Task objective: Write out once more the lines running from the top of the entries below to the line with "w = .settle", both ends included.

Data:
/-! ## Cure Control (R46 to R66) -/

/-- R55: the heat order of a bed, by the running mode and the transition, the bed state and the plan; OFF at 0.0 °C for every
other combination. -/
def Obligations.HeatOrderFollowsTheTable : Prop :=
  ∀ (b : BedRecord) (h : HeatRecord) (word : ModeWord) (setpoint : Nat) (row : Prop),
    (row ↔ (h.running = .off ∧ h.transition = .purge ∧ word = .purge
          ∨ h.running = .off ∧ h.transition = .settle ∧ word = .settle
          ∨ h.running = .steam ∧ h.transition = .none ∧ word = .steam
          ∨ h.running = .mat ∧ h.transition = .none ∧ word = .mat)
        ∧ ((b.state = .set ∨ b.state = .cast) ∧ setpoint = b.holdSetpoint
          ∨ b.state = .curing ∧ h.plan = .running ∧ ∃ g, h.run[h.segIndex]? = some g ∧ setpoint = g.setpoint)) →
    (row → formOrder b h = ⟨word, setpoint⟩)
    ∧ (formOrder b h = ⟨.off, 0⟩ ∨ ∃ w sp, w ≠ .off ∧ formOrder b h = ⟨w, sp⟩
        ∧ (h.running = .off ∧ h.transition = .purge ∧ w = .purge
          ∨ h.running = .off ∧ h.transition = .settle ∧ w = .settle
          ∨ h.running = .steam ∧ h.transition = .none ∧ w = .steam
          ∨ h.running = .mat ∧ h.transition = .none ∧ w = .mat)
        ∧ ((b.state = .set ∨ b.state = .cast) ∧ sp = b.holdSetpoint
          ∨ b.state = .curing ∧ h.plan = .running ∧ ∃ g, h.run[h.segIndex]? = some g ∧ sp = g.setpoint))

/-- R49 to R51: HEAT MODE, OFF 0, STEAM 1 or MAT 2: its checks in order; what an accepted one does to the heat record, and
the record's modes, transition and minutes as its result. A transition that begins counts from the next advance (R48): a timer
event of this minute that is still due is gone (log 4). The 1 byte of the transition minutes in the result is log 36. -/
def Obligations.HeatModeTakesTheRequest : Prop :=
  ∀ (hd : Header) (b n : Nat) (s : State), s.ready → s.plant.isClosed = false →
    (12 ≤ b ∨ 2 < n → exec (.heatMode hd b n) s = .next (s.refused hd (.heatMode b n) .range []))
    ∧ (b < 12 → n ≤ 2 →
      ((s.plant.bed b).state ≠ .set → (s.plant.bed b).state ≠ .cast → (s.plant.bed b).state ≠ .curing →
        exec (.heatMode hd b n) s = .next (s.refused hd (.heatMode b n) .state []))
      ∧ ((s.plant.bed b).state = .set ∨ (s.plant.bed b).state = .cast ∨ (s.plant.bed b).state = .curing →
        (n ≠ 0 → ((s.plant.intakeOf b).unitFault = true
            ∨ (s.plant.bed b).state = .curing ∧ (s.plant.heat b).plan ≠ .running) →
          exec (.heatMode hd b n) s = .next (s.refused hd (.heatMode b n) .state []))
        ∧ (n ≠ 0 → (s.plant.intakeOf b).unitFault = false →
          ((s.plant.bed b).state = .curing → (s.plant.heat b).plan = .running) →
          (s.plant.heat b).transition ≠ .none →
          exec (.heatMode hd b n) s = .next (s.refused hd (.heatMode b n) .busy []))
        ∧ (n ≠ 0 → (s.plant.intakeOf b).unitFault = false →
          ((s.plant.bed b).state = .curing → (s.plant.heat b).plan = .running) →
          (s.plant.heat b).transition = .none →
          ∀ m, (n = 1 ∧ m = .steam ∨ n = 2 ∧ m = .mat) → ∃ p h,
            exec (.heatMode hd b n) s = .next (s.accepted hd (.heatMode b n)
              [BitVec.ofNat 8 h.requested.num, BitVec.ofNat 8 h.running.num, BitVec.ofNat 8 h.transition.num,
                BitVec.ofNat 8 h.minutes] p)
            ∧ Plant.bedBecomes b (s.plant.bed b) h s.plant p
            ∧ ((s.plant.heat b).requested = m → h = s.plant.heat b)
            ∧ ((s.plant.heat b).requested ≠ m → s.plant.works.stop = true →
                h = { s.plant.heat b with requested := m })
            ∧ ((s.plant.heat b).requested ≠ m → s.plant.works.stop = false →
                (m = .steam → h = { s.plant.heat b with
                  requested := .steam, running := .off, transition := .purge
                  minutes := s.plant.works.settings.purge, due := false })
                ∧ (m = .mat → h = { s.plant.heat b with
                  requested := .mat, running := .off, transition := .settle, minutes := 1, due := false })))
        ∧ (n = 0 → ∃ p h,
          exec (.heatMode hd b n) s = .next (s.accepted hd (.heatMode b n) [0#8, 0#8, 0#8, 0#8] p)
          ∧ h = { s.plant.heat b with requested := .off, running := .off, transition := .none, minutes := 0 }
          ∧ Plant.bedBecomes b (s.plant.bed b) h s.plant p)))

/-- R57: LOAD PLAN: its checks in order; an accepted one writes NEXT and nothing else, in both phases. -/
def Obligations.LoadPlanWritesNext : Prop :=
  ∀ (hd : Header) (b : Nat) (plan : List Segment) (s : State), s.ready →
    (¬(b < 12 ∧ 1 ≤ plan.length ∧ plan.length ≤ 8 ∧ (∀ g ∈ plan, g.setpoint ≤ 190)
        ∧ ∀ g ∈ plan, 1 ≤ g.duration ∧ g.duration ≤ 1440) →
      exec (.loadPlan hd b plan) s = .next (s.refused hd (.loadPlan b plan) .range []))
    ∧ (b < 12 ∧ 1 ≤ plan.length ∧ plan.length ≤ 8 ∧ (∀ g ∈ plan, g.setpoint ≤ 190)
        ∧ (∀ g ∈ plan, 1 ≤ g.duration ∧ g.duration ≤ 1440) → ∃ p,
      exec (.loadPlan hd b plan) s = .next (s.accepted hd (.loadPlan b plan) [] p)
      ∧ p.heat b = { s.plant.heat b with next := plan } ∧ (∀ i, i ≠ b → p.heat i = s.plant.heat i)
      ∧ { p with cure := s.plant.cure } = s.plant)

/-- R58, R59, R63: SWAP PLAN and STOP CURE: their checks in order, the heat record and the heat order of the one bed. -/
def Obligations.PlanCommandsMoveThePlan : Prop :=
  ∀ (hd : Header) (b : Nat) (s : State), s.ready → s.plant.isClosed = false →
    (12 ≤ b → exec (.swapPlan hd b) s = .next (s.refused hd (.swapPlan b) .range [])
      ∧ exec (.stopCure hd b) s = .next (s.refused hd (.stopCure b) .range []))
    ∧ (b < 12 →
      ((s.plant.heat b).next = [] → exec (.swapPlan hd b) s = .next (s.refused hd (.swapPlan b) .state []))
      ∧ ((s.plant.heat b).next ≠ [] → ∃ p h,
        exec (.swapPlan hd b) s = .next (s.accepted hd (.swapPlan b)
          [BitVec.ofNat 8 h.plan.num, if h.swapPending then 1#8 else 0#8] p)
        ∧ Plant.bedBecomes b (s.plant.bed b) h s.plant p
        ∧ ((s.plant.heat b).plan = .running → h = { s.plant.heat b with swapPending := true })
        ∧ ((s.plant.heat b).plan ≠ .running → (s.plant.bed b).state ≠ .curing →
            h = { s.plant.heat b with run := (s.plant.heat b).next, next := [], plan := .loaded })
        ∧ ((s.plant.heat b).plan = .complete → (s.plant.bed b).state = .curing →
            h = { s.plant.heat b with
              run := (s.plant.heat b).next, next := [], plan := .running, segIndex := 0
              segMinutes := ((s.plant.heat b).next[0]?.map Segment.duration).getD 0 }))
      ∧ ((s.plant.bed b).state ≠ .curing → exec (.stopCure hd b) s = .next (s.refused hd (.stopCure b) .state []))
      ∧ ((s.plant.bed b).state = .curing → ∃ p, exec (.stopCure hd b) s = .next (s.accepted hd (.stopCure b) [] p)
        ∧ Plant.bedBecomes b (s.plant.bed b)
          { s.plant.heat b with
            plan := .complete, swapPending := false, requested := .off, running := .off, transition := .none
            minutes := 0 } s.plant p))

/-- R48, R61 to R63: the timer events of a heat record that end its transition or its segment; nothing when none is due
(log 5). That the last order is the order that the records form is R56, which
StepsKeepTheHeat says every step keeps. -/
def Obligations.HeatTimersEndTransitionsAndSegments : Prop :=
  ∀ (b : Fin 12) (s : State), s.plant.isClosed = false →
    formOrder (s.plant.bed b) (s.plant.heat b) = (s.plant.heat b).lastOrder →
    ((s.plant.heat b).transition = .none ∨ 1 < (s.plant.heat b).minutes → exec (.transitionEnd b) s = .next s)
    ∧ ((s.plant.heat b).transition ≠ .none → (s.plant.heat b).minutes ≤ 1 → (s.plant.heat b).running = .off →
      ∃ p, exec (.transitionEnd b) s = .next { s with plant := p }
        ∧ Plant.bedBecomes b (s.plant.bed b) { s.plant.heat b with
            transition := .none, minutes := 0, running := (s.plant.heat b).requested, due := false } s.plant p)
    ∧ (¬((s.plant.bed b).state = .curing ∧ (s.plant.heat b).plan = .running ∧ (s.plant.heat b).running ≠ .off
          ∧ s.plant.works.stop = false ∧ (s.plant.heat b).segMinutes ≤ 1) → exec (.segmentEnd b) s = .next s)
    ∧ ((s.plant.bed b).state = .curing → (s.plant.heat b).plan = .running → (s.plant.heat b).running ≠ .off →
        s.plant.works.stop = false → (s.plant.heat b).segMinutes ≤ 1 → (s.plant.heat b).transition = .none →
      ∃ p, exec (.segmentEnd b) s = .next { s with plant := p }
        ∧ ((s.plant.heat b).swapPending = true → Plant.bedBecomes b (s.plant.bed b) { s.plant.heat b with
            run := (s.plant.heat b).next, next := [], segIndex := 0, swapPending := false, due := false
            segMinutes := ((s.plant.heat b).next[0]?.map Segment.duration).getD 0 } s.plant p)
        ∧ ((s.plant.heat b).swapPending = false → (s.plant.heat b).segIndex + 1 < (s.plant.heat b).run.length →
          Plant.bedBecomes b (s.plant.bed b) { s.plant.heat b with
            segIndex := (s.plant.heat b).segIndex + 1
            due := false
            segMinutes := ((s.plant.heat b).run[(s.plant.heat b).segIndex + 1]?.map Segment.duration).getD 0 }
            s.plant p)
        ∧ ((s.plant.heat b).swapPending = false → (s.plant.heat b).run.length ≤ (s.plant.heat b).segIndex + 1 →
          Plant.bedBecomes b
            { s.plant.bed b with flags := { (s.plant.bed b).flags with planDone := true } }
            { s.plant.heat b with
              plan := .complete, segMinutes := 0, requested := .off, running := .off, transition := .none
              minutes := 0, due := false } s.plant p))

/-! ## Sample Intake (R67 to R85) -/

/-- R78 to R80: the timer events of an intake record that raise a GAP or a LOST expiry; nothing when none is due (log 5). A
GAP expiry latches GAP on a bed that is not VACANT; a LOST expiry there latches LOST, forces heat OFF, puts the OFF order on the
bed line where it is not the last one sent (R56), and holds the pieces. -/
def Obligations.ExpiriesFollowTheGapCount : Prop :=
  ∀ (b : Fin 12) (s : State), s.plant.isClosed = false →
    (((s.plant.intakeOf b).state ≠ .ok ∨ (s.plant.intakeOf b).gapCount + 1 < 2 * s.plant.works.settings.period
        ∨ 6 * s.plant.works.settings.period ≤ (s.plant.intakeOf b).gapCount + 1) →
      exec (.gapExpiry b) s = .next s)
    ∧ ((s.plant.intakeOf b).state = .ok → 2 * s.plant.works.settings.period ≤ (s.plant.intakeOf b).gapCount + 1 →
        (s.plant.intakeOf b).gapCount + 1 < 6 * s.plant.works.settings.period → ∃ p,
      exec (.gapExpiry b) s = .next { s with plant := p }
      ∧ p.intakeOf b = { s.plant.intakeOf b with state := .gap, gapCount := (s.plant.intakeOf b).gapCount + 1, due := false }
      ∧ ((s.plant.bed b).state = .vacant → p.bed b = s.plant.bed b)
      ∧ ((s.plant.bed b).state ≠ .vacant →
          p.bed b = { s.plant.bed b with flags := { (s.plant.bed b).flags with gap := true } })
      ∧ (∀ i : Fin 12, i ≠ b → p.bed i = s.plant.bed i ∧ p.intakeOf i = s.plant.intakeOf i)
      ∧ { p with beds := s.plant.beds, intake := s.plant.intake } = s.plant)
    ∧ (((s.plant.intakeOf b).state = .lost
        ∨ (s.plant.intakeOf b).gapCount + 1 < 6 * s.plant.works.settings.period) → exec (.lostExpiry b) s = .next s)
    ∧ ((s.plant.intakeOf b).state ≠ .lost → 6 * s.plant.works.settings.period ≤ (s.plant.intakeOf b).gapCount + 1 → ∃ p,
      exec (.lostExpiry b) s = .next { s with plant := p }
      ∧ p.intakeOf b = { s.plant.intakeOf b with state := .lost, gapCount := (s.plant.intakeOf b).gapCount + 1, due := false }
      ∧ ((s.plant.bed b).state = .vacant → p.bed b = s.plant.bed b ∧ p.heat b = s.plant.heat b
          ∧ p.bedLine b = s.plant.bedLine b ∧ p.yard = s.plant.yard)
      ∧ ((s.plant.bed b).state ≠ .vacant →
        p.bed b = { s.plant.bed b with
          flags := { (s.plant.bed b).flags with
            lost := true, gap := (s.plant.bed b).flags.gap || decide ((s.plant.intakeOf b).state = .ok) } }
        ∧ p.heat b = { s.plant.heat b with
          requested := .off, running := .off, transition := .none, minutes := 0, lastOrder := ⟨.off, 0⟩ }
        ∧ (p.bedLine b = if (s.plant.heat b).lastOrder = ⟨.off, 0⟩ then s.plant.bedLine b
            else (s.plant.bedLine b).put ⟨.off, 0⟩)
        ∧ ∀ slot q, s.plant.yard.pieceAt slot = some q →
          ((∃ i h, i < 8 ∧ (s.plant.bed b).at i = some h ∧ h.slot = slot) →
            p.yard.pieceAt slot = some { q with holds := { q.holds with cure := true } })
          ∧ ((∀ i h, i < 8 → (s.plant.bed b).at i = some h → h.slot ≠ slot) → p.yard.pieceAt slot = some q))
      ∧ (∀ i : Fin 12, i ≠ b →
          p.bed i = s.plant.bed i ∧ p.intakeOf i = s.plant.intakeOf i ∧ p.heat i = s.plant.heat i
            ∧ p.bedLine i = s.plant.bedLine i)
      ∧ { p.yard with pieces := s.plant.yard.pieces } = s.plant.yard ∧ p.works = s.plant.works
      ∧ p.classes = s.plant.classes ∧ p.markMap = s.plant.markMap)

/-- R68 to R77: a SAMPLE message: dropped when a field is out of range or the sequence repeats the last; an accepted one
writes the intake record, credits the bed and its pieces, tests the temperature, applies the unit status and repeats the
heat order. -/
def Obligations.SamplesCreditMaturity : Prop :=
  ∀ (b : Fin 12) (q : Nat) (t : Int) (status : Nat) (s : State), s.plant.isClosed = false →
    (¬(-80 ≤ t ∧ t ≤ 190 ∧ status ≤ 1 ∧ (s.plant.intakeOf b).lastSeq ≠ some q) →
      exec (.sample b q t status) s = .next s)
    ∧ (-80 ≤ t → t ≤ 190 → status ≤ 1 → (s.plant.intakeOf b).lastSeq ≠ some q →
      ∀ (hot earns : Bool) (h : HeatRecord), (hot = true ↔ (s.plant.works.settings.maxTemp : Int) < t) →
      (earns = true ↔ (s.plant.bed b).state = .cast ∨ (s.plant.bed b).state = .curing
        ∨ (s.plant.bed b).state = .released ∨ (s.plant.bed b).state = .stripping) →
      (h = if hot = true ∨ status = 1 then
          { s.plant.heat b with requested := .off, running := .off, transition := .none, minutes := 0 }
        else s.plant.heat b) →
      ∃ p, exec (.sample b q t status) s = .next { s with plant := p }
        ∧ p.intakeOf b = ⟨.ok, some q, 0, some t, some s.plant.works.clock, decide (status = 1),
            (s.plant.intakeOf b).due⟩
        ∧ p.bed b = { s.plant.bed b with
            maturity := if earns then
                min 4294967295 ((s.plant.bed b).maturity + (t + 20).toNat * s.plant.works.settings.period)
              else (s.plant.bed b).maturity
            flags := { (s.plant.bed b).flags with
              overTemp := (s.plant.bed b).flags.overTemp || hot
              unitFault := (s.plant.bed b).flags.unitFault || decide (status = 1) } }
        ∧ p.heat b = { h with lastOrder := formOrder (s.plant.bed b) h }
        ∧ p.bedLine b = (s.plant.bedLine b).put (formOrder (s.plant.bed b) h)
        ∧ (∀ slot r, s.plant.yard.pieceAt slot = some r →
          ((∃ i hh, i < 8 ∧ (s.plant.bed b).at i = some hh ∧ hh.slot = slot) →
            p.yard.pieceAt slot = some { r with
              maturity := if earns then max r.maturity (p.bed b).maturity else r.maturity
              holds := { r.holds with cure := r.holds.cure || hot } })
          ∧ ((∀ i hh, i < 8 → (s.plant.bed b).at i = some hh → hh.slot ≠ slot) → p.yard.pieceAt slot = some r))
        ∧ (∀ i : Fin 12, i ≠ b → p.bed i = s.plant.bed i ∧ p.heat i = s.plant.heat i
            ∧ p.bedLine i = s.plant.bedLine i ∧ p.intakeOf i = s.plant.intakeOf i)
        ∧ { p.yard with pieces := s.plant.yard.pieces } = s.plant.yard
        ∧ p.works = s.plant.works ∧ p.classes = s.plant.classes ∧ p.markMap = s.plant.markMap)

Expected answer:
/-! ## Cure Control (R46 to R66) -/

/-- R55: the heat order of a bed, by the running mode and the transition, the bed state and the plan; OFF at 0.0 °C for every
other combination. -/
def Obligations.HeatOrderFollowsTheTable : Prop :=
  ∀ (b : BedRecord) (h : HeatRecord) (word : ModeWord) (setpoint : Nat) (row : Prop),
    (row ↔ (h.running = .off ∧ h.transition = .purge ∧ word = .purge
          ∨ h.running = .off ∧ h.transition = .settle ∧ word = .settle
          ∨ h.running = .steam ∧ h.transition = .none ∧ word = .steam
          ∨ h.running = .mat ∧ h.transition = .none ∧ word = .mat)
        ∧ ((b.state = .set ∨ b.state = .cast) ∧ setpoint = b.holdSetpoint
          ∨ b.state = .curing ∧ h.plan = .running ∧ ∃ g, h.run[h.segIndex]? = some g ∧ setpoint = g.setpoint)) →
    (row → formOrder b h = ⟨word, setpoint⟩)
    ∧ (formOrder b h = ⟨.off, 0⟩ ∨ ∃ w sp, w ≠ .off ∧ formOrder b h = ⟨w, sp⟩
        ∧ (h.running = .off ∧ h.transition = .purge ∧ w = .purge
          ∨ h.running = .off ∧ h.transition = .settle ∧ w = .settle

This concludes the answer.